* **Goal of the exercise**: Here are the records. Write out exactly the lines between the one holding "-- ==== Sys2Proof/Machine/Faults.lean" and the one holding "let k := stageKey part unit", inclusive.

Dataset items
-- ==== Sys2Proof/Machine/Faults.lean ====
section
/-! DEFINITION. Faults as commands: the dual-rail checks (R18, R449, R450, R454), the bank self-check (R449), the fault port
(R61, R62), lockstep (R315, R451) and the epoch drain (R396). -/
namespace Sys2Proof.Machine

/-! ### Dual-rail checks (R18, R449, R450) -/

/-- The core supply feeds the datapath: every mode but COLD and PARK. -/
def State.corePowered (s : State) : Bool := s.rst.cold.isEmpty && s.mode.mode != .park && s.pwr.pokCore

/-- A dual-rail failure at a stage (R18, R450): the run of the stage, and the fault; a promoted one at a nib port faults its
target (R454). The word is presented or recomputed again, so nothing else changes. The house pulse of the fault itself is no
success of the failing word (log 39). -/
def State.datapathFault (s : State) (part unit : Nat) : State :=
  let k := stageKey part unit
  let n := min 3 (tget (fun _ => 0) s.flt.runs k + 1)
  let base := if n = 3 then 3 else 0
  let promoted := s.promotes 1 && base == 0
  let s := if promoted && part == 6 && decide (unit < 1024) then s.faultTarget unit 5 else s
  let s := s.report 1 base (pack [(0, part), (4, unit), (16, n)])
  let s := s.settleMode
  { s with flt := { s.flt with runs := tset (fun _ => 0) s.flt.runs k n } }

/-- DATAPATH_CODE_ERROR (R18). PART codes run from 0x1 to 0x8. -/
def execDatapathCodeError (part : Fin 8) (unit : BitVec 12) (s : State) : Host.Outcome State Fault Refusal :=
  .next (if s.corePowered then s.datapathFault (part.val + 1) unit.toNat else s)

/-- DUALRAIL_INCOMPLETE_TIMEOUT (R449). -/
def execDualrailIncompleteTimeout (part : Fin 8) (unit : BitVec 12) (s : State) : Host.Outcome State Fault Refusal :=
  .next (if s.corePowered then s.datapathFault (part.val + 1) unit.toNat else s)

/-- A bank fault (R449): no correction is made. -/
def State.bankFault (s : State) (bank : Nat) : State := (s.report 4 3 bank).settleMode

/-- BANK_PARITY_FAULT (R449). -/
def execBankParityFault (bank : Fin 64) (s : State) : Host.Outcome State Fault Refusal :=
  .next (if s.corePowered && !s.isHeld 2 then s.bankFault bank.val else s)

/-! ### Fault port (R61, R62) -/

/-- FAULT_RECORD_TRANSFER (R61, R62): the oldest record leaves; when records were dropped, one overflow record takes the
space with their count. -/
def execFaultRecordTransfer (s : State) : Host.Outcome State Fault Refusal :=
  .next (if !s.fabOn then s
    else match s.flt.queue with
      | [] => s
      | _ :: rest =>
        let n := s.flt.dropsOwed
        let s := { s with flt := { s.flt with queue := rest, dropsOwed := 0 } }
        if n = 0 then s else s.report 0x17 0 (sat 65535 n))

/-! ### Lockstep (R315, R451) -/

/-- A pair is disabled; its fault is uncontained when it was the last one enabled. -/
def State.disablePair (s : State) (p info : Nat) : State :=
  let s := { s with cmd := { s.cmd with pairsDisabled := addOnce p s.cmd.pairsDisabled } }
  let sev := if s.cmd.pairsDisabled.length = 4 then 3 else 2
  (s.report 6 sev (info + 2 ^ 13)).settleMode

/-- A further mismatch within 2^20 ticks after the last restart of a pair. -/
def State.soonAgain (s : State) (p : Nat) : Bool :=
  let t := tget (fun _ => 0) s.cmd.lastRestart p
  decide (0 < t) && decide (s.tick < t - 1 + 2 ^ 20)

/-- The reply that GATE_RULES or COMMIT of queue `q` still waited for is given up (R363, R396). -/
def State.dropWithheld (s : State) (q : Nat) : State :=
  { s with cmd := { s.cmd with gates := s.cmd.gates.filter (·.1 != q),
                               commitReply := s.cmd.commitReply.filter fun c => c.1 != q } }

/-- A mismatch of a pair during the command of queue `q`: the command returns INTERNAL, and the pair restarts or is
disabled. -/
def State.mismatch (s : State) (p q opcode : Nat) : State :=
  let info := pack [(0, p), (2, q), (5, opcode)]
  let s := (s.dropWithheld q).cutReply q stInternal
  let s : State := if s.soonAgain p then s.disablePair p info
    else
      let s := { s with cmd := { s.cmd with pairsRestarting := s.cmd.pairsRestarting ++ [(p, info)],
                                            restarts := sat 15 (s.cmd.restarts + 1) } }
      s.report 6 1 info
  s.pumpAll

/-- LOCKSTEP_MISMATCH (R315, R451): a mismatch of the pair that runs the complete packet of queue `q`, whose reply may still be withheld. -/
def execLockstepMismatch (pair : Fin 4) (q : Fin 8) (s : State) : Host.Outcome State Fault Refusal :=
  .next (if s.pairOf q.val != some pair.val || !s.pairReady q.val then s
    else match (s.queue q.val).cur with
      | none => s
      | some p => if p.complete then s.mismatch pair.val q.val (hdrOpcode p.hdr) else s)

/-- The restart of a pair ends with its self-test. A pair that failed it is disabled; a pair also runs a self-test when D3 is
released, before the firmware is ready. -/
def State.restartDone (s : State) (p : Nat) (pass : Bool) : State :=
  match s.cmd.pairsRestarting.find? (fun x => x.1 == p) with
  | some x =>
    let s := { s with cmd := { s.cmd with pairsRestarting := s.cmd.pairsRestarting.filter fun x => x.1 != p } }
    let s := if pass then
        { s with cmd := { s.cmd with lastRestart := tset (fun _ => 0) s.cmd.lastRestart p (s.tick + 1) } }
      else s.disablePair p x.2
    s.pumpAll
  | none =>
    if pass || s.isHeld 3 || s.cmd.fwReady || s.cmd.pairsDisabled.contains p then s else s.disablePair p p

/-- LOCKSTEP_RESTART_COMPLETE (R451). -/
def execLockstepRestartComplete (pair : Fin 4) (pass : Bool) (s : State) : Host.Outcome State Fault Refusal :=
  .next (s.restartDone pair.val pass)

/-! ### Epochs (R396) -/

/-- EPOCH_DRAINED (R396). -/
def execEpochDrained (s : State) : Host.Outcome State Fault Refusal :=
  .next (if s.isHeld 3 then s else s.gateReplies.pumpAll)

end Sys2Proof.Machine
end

==

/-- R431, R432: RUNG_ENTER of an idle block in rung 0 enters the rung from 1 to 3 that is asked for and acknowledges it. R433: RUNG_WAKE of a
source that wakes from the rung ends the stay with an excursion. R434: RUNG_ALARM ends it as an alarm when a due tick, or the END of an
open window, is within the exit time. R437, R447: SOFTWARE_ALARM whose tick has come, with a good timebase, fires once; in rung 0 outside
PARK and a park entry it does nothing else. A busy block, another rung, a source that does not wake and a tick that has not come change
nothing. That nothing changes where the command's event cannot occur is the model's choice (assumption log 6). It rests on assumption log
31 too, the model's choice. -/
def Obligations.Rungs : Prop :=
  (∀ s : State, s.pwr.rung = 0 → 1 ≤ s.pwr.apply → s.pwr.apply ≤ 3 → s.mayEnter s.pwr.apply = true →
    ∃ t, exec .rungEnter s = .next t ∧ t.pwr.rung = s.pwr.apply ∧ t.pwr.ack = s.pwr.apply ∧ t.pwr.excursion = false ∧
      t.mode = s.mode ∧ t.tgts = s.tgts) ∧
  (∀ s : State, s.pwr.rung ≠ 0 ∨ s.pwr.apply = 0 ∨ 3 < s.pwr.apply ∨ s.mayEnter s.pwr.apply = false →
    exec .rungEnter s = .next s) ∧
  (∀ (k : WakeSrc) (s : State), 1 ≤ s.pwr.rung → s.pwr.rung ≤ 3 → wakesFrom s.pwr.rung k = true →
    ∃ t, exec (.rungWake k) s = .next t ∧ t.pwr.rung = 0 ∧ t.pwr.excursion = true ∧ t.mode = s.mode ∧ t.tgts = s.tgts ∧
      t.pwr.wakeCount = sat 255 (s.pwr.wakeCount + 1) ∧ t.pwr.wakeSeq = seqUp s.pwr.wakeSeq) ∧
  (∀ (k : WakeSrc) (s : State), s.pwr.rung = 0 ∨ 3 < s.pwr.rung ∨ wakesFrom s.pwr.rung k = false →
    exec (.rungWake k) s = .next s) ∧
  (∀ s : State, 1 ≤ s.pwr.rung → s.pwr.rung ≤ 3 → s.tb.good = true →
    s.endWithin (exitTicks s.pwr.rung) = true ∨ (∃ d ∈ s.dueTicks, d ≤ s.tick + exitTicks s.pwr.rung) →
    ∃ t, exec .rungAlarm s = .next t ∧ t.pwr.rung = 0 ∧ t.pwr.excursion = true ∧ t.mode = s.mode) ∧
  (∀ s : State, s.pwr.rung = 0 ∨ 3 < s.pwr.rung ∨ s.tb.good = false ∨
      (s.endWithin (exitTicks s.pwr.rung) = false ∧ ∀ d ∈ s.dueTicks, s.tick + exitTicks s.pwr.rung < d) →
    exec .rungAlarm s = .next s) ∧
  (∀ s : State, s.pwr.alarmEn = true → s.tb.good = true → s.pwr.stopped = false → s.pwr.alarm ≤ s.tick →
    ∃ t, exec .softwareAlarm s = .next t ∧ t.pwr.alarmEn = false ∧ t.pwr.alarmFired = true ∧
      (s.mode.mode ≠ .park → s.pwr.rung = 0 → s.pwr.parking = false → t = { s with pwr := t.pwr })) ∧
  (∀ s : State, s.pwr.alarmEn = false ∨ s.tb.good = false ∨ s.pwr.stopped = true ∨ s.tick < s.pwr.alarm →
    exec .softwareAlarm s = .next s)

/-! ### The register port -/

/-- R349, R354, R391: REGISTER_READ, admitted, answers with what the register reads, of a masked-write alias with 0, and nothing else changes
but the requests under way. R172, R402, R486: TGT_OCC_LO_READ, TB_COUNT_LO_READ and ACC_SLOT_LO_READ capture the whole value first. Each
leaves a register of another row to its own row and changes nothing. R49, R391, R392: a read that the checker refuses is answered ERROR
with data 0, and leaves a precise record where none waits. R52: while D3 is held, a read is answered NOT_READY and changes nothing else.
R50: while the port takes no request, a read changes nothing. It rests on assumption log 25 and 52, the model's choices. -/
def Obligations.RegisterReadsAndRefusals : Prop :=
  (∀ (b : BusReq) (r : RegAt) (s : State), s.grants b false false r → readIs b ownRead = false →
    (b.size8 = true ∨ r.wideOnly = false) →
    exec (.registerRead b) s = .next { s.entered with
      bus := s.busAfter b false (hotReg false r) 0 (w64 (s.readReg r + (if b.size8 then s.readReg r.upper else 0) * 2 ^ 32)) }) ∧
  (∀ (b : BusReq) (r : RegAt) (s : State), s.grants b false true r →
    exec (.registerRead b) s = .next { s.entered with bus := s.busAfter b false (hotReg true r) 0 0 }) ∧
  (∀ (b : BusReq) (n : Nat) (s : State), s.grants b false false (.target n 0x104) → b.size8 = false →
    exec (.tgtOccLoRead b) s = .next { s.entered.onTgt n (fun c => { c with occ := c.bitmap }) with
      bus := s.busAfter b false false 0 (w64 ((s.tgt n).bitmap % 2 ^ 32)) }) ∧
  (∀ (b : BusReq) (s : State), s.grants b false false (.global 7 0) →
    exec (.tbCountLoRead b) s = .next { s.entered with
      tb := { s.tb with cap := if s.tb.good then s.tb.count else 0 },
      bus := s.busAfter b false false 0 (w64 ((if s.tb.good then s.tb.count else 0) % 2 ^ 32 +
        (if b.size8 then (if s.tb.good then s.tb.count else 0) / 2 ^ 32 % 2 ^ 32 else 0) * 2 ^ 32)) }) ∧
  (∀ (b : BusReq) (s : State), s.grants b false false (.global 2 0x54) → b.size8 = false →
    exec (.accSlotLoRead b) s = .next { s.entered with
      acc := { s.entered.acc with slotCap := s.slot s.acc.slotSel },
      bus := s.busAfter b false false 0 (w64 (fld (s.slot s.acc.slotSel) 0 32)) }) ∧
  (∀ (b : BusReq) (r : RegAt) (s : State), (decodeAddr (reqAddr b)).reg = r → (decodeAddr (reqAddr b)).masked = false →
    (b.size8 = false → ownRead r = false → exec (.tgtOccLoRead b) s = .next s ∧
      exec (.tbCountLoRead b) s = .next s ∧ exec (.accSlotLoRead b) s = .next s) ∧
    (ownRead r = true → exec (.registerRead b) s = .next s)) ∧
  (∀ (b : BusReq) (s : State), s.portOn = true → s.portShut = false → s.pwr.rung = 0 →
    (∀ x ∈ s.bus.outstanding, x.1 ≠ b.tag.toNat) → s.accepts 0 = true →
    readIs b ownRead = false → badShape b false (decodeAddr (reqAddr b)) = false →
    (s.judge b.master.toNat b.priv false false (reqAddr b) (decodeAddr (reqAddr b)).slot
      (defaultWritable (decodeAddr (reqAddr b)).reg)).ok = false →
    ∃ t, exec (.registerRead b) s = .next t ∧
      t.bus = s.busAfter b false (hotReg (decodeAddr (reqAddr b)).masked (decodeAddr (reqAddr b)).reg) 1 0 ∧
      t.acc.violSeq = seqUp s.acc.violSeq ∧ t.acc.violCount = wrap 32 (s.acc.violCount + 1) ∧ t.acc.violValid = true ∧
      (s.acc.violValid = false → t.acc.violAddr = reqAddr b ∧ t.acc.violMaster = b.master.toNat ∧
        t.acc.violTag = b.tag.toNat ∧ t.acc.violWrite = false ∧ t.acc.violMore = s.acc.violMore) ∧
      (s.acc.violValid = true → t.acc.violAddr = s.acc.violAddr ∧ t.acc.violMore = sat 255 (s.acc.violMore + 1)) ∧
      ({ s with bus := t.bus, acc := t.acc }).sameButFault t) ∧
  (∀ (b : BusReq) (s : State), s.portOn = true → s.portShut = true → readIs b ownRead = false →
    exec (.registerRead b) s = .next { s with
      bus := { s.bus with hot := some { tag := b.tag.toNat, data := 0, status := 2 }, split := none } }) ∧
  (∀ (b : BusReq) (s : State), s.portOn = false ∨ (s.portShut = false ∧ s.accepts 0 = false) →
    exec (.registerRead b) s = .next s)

* * *

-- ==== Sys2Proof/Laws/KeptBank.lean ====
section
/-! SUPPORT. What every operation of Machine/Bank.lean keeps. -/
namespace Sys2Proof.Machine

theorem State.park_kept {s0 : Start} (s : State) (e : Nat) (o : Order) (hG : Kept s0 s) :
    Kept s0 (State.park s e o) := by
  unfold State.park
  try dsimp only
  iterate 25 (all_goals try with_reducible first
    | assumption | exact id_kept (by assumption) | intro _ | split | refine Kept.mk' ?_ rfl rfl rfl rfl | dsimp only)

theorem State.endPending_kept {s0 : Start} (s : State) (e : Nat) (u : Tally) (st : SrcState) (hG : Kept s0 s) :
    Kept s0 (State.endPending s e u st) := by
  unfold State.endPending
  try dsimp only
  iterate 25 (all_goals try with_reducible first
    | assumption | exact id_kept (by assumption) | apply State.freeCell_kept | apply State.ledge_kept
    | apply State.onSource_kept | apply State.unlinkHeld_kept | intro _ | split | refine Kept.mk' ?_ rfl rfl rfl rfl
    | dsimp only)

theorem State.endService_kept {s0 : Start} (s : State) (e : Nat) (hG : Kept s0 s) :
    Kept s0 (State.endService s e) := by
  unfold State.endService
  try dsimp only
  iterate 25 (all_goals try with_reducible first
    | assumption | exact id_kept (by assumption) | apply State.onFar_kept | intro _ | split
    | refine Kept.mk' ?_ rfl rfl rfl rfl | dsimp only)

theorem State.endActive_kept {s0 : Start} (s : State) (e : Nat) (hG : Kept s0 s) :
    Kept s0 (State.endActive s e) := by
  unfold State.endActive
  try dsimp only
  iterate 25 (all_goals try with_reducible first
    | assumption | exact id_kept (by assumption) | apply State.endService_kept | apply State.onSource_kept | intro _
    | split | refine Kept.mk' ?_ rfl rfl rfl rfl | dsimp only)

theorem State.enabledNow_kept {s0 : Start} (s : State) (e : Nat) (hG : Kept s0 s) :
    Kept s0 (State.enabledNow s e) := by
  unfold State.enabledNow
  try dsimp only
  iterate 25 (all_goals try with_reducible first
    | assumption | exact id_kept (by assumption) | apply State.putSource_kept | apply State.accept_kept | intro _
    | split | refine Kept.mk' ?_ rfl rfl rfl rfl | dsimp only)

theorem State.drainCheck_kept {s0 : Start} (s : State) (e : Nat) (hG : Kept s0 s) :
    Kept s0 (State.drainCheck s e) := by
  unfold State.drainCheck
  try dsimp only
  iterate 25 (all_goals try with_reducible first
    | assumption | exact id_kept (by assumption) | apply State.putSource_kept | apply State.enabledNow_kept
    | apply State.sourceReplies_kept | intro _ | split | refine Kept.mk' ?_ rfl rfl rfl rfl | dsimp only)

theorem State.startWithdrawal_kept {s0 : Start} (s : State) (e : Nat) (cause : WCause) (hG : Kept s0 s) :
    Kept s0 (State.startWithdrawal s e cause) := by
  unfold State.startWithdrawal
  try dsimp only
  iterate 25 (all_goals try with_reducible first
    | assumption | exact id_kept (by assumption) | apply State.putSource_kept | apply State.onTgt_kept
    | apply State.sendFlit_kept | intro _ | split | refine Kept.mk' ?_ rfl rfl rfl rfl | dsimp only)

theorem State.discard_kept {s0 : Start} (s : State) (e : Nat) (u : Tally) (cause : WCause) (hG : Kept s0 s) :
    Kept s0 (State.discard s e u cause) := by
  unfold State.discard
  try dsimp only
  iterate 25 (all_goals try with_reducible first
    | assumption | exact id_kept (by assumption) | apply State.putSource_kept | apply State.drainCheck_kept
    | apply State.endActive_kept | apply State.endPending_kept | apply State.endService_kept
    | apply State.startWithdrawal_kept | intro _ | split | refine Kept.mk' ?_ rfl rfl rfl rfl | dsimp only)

* **Result**:
-- ==== Sys2Proof/Machine/Faults.lean ====
section
/-! DEFINITION. Faults as commands: the dual-rail checks (R18, R449, R450, R454), the bank self-check (R449), the fault port
(R61, R62), lockstep (R315, R451) and the epoch drain (R396). -/
namespace Sys2Proof.Machine

/-! ### Dual-rail checks (R18, R449, R450) -/

/-- The core supply feeds the datapath: every mode but COLD and PARK. -/
def State.corePowered (s : State) : Bool := s.rst.cold.isEmpty && s.mode.mode != .park && s.pwr.pokCore

/-- A dual-rail failure at a stage (R18, R450): the run of the stage, and the fault; a promoted one at a nib port faults its
target (R454). The word is presented or recomputed again, so nothing else changes. The house pulse of the fault itself is no
success of the failing word (log 39). -/
def State.datapathFault (s : State) (part unit : Nat) : State :=
  let k := stageKey part unit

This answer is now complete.